REQUIRED ACTION
Search the data for the string "lines" and copy each line where it turns up.

AVAILABLE DATA
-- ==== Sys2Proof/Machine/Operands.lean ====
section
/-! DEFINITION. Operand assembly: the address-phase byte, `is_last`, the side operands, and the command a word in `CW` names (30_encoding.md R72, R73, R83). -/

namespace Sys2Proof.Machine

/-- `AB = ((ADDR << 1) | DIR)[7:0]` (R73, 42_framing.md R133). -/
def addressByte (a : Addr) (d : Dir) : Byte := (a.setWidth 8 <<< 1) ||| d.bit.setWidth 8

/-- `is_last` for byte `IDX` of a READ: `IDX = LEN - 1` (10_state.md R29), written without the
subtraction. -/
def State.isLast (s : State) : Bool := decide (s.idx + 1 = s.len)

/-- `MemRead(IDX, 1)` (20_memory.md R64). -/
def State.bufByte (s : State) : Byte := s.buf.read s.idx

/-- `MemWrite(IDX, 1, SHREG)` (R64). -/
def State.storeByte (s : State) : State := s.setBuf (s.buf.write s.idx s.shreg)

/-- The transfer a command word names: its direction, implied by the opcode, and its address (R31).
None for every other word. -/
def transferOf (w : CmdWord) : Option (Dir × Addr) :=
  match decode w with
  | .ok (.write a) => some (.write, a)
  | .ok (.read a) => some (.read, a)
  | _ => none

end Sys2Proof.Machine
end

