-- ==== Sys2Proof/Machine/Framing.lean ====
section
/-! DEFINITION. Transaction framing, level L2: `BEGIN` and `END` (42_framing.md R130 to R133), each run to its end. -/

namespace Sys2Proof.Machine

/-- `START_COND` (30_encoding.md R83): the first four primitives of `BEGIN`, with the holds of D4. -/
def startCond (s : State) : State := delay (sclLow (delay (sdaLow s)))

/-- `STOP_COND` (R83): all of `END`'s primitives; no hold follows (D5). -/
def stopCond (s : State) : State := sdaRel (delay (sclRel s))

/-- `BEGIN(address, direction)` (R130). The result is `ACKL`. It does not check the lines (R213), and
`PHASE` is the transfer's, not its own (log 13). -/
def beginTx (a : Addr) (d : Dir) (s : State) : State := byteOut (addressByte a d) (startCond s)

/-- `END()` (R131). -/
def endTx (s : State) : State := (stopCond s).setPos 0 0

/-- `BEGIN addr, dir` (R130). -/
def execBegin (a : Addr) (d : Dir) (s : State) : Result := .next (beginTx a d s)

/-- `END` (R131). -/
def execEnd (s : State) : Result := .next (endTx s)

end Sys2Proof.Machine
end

...

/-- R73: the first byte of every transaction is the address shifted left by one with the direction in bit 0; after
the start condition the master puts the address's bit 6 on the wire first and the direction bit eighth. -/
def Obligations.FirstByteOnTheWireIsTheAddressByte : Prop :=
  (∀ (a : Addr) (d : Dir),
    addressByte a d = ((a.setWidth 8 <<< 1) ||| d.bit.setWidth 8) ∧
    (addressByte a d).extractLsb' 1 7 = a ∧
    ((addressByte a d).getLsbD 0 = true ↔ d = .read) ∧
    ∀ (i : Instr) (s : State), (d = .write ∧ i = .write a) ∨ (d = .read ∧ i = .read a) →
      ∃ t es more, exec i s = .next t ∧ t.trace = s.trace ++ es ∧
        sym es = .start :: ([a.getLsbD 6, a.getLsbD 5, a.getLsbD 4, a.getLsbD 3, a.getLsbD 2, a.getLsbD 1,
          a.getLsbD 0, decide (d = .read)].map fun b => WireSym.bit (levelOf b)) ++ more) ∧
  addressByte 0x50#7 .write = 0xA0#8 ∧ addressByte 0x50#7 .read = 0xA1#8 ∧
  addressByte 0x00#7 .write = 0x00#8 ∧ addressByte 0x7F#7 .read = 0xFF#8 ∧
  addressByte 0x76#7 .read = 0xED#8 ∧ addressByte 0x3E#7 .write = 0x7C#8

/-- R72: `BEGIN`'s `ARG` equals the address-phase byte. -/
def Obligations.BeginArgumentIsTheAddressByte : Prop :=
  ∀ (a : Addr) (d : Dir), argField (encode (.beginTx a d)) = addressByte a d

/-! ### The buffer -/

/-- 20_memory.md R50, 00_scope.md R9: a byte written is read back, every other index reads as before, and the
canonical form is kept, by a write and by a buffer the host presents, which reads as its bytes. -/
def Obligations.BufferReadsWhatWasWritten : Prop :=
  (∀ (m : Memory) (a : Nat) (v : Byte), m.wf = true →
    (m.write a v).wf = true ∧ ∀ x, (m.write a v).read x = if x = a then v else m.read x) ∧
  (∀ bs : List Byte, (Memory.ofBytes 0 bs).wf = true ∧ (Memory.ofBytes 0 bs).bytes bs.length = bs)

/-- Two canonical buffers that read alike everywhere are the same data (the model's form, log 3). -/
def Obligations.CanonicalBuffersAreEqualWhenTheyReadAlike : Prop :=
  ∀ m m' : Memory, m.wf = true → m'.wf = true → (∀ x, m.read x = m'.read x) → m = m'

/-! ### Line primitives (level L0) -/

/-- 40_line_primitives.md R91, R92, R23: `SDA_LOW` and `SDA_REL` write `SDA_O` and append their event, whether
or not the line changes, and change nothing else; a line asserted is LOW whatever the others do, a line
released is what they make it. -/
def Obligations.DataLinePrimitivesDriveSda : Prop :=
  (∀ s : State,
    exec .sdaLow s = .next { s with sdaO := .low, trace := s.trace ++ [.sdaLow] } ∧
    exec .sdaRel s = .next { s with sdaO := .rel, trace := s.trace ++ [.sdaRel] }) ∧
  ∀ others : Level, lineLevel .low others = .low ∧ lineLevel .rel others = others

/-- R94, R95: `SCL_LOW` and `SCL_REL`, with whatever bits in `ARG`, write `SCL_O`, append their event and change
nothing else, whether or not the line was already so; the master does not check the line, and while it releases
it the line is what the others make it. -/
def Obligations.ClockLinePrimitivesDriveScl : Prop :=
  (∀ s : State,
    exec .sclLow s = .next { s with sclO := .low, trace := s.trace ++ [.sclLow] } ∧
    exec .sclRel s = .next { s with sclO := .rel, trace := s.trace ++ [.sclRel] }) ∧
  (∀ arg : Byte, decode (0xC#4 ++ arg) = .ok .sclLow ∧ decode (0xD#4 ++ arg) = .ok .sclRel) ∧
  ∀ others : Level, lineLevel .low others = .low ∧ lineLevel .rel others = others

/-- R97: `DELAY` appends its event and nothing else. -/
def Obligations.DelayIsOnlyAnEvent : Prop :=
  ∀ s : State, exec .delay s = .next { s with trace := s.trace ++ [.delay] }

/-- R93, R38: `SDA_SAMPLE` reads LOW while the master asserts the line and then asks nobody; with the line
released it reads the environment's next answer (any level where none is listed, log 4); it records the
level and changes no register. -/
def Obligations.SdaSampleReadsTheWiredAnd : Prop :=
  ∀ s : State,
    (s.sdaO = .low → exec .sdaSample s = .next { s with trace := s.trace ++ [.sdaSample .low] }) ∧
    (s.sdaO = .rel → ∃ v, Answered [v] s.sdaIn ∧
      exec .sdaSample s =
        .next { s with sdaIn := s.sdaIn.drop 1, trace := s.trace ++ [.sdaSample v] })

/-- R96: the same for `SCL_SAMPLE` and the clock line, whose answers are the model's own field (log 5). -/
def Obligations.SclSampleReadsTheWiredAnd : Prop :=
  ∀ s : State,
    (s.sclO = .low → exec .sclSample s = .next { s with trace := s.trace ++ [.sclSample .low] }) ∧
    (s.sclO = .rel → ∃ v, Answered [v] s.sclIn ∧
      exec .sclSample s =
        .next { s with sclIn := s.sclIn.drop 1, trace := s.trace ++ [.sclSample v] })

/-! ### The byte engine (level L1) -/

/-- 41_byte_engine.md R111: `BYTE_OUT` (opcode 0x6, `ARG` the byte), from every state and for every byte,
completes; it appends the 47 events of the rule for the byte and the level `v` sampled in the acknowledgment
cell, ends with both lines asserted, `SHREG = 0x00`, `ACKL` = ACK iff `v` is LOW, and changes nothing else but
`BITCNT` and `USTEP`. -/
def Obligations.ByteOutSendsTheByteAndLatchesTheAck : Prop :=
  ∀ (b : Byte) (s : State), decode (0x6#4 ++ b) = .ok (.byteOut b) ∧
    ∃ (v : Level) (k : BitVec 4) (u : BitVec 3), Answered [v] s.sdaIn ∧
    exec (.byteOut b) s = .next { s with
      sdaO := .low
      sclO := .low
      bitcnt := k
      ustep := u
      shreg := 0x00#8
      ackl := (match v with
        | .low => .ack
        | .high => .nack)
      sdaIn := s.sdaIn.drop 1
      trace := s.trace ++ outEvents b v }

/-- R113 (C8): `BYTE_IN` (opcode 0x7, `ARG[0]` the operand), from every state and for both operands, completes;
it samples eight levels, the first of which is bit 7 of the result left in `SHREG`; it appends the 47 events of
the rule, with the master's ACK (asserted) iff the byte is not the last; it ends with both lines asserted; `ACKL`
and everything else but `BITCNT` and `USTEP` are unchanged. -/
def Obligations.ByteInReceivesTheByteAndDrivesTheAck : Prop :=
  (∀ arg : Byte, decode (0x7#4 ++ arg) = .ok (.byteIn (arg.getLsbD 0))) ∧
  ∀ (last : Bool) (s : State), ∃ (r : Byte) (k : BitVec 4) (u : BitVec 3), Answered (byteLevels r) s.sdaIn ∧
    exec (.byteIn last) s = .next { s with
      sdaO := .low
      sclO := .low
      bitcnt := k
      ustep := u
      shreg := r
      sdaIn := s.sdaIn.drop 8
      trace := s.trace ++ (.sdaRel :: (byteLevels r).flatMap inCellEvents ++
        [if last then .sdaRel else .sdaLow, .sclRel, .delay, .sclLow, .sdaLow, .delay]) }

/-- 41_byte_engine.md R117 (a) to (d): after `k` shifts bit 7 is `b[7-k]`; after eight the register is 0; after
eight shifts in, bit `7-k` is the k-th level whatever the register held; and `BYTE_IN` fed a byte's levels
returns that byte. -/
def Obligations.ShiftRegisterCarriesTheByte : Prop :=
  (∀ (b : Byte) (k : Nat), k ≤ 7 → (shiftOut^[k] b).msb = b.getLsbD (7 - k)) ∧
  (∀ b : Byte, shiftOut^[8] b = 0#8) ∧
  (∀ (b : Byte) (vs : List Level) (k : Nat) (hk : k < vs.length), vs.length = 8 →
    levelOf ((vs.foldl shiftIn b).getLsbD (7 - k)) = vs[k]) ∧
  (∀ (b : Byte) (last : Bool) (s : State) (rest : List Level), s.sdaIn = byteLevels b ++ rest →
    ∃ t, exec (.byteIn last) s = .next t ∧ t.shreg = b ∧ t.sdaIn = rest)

...

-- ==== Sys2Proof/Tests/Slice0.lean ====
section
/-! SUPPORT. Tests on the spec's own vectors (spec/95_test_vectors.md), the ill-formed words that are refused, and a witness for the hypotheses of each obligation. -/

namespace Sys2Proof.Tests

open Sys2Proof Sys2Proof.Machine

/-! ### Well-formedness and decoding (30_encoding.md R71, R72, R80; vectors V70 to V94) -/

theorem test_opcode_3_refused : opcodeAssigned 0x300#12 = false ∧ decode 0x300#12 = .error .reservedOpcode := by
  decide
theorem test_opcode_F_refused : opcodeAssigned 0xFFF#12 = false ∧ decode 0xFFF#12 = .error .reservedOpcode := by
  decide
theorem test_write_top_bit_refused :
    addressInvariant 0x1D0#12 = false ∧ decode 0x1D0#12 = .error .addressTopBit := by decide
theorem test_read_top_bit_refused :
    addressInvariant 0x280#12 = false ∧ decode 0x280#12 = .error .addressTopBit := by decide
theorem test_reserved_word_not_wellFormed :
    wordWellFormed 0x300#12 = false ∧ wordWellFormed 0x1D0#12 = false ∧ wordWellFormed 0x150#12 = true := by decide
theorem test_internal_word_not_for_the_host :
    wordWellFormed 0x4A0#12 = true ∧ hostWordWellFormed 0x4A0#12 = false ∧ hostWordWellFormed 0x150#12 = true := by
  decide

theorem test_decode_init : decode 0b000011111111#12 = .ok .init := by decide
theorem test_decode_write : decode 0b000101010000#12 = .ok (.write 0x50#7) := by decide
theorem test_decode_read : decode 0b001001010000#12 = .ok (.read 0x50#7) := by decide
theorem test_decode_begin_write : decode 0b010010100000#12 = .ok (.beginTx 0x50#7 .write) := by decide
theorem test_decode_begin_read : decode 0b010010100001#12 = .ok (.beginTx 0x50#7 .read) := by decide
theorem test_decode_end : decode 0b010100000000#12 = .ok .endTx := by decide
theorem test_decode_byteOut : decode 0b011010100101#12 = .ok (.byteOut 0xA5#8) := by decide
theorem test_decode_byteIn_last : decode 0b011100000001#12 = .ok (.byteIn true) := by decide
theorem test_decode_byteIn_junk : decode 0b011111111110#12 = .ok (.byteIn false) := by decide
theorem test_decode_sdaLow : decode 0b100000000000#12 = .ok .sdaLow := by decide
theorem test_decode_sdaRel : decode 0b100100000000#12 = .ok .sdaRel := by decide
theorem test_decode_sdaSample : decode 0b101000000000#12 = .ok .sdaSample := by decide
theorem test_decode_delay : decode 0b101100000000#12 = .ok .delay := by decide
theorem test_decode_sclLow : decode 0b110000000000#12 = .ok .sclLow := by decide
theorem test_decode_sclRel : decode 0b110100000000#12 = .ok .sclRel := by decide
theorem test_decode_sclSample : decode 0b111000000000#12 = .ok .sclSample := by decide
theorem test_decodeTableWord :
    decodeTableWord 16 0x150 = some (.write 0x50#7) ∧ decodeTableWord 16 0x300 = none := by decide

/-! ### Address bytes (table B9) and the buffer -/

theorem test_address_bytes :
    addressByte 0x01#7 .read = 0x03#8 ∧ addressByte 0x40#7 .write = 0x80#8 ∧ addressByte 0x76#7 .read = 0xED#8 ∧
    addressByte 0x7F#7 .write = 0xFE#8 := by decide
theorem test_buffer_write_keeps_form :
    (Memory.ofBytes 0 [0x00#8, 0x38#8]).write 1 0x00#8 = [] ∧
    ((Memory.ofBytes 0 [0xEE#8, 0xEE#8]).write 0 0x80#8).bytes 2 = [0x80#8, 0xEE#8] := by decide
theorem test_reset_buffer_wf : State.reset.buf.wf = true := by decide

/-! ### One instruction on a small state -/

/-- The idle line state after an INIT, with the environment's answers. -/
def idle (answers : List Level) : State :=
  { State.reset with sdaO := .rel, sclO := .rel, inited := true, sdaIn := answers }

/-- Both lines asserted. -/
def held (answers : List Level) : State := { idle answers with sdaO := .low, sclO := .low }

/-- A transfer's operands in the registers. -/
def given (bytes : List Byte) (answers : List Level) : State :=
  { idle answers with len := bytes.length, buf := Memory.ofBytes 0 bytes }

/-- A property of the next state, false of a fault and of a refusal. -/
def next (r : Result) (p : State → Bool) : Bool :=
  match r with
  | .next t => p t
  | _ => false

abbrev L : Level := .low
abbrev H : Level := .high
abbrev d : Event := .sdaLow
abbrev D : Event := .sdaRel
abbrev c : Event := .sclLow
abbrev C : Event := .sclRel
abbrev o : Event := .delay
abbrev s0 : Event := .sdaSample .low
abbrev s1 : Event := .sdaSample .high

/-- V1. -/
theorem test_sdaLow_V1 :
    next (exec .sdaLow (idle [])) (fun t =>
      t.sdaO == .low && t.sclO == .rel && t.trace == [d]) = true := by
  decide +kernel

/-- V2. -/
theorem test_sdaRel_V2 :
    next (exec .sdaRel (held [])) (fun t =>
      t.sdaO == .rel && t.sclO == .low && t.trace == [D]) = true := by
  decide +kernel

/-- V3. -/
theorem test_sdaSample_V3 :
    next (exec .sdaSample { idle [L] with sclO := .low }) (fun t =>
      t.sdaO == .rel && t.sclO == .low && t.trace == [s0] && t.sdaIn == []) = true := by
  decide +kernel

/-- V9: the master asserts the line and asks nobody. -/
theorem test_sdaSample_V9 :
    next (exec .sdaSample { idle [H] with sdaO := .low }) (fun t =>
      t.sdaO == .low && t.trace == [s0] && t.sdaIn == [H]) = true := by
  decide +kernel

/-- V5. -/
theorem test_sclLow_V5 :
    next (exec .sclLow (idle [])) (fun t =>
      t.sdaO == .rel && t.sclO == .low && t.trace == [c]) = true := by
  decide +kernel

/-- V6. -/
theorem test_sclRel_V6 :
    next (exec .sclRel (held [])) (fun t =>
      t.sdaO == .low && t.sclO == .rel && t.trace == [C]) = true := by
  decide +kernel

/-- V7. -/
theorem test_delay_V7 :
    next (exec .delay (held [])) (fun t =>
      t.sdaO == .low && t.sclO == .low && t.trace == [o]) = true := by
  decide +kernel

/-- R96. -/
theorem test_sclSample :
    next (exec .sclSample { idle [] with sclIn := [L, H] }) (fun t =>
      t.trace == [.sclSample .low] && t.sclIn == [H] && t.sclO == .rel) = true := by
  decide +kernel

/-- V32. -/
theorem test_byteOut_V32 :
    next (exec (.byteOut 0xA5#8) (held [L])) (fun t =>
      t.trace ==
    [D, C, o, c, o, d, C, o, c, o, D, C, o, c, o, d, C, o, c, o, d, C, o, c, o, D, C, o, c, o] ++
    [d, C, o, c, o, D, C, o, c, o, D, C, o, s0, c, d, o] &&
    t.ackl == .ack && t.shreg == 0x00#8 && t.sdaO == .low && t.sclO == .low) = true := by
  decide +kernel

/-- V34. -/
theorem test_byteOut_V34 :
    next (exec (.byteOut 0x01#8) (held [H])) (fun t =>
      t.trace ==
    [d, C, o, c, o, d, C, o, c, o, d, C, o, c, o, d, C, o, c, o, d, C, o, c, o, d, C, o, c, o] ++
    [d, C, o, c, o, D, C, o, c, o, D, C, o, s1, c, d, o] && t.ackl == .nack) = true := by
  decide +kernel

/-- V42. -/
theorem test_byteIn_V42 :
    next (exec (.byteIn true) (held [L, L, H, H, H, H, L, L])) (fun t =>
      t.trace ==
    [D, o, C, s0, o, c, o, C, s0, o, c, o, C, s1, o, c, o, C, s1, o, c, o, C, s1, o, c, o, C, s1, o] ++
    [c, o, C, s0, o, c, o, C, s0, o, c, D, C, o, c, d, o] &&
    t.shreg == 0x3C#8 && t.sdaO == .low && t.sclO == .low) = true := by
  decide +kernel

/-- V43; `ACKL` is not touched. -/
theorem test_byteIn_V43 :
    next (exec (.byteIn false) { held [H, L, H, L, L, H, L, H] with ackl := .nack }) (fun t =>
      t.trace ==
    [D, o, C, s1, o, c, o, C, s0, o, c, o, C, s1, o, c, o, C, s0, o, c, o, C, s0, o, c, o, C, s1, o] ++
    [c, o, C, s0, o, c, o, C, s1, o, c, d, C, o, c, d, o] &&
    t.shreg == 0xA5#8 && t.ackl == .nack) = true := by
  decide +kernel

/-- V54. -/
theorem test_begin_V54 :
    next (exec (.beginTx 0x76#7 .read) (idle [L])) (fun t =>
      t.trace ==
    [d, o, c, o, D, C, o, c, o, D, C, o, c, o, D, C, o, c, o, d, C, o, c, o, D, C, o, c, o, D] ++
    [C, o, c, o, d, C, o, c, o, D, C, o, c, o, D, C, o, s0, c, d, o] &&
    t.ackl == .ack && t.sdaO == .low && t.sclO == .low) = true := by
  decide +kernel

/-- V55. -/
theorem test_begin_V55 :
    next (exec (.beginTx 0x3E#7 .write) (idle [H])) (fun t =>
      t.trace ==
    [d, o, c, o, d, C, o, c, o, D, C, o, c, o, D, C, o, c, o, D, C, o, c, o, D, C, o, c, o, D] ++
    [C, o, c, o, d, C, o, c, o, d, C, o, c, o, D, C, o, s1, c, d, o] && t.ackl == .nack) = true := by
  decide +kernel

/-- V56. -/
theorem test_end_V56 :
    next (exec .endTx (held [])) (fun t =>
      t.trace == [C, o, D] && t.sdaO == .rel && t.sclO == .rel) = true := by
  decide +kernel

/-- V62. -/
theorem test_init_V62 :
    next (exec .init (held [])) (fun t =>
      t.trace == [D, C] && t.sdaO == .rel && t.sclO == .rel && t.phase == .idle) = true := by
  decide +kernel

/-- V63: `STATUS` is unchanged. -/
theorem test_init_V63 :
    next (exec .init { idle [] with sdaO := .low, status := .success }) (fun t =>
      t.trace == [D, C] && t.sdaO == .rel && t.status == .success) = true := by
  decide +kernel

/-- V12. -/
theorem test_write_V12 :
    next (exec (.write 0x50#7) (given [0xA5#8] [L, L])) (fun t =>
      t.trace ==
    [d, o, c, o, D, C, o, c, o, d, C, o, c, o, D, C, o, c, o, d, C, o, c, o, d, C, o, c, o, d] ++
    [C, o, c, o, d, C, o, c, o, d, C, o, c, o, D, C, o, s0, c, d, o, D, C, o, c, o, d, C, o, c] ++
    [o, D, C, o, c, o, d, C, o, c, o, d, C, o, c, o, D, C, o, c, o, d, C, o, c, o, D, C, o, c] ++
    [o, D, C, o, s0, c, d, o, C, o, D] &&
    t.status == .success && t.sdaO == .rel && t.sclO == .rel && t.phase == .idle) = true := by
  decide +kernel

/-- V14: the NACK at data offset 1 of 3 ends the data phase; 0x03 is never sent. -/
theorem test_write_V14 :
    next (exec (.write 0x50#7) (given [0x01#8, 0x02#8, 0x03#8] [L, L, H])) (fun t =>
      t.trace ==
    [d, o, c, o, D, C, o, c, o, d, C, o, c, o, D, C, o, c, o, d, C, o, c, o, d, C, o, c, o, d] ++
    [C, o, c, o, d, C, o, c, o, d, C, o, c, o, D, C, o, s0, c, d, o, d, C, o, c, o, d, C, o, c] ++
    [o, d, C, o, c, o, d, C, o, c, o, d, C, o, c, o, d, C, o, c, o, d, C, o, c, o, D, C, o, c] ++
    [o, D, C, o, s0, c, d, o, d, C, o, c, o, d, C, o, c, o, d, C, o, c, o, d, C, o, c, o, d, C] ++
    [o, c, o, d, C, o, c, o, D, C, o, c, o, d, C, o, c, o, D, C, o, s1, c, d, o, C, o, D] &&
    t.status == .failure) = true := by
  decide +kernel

OUTPUT
/-- `BEGIN(address, direction)` (R130). The result is `ACKL`. It does not check the lines (R213), and
cell, ends with both lines asserted, `SHREG = 0x00`, `ACKL` = ACK iff `v` is LOW, and changes nothing else but
the rule, with the master's ACK (asserted) iff the byte is not the last; it ends with both lines asserted; `ACKL`
/-- Both lines asserted. -/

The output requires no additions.